## Task objective
Each line from the first down to the one containing "(State.setStore_same _ _ _) (by decide) ?_" should be returned exactly as it appears below.

## Given data

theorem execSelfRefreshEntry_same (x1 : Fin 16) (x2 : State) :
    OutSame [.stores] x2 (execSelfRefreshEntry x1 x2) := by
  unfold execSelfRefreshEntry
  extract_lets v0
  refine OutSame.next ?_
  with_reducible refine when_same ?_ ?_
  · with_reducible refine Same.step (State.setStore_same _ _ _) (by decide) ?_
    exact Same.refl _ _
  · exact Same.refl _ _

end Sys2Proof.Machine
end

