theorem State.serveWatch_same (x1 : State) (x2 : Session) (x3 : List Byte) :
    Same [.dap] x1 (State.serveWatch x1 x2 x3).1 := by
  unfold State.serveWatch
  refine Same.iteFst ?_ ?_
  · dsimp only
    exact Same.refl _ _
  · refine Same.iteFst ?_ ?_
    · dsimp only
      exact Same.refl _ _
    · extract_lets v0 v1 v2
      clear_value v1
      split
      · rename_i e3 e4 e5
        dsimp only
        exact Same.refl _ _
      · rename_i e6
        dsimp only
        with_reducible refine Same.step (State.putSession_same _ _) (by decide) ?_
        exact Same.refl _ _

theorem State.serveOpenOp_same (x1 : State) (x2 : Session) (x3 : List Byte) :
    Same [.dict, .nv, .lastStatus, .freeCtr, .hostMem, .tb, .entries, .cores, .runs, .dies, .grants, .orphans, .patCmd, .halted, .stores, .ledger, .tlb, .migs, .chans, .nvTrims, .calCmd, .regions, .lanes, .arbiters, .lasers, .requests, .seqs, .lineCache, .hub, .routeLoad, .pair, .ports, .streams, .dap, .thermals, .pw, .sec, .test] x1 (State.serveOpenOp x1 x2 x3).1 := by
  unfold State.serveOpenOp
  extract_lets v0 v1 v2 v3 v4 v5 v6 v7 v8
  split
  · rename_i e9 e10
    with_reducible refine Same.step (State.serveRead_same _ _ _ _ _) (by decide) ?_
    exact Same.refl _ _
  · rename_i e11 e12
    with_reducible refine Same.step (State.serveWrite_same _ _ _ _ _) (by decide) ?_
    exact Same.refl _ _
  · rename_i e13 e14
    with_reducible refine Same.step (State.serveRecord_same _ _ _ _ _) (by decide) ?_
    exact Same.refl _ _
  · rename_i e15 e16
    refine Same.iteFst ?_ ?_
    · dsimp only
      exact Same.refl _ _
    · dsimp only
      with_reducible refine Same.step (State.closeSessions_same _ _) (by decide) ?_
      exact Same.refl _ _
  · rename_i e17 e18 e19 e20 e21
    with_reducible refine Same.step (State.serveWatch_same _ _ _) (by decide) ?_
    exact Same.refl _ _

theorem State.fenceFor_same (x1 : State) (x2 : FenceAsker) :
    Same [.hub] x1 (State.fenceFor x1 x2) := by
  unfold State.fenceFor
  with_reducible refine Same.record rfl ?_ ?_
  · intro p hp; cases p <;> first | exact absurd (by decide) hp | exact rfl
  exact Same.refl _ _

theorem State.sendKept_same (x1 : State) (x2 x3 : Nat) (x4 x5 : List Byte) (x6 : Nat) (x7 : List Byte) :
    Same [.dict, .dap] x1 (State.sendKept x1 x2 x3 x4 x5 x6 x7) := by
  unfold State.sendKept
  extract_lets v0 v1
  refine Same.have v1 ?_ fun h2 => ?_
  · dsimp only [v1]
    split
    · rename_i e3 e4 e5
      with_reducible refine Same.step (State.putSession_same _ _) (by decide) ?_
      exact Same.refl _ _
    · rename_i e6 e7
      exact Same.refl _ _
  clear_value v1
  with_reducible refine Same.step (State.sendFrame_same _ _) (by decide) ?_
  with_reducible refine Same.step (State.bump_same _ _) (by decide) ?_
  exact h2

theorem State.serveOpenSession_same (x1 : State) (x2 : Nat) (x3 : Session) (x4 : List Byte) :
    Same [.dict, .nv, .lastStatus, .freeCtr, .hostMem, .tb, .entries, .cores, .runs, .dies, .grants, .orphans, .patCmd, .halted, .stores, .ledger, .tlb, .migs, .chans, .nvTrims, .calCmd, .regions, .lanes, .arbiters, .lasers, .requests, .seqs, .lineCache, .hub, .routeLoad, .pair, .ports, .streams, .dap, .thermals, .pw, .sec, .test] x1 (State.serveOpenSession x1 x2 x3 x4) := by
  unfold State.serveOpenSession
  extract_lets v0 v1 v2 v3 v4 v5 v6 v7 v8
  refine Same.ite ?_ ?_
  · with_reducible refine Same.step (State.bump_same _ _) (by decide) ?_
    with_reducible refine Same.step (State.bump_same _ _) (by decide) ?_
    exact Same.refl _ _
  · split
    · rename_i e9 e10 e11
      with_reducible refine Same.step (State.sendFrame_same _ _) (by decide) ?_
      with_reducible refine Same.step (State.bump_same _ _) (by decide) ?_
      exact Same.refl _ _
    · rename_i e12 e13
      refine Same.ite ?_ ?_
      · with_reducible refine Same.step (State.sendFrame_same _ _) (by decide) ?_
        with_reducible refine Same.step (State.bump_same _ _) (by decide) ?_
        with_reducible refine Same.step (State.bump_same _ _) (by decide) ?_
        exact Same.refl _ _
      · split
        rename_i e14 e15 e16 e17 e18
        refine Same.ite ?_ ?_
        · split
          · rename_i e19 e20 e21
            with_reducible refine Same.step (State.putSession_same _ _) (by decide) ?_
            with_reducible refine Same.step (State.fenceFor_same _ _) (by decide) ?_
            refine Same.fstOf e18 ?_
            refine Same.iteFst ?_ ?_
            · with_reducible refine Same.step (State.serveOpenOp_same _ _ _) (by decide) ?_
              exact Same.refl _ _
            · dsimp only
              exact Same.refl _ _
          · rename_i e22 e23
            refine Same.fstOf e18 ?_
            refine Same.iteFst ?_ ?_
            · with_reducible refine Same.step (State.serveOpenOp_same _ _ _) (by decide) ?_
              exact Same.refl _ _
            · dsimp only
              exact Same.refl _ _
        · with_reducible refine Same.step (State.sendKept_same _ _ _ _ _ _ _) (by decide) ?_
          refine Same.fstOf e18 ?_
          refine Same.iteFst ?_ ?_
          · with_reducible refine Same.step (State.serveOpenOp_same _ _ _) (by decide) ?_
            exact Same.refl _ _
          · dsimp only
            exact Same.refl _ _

## Answer section
theorem execSelfRefreshEntry_same (x1 : Fin 16) (x2 : State) :
    OutSame [.stores] x2 (execSelfRefreshEntry x1 x2) := by
  unfold execSelfRefreshEntry
  extract_lets v0
  refine OutSame.next ?_
  with_reducible refine when_same ?_ ?_
  · with_reducible refine Same.step (State.setStore_same _ _ _) (by decide) ?_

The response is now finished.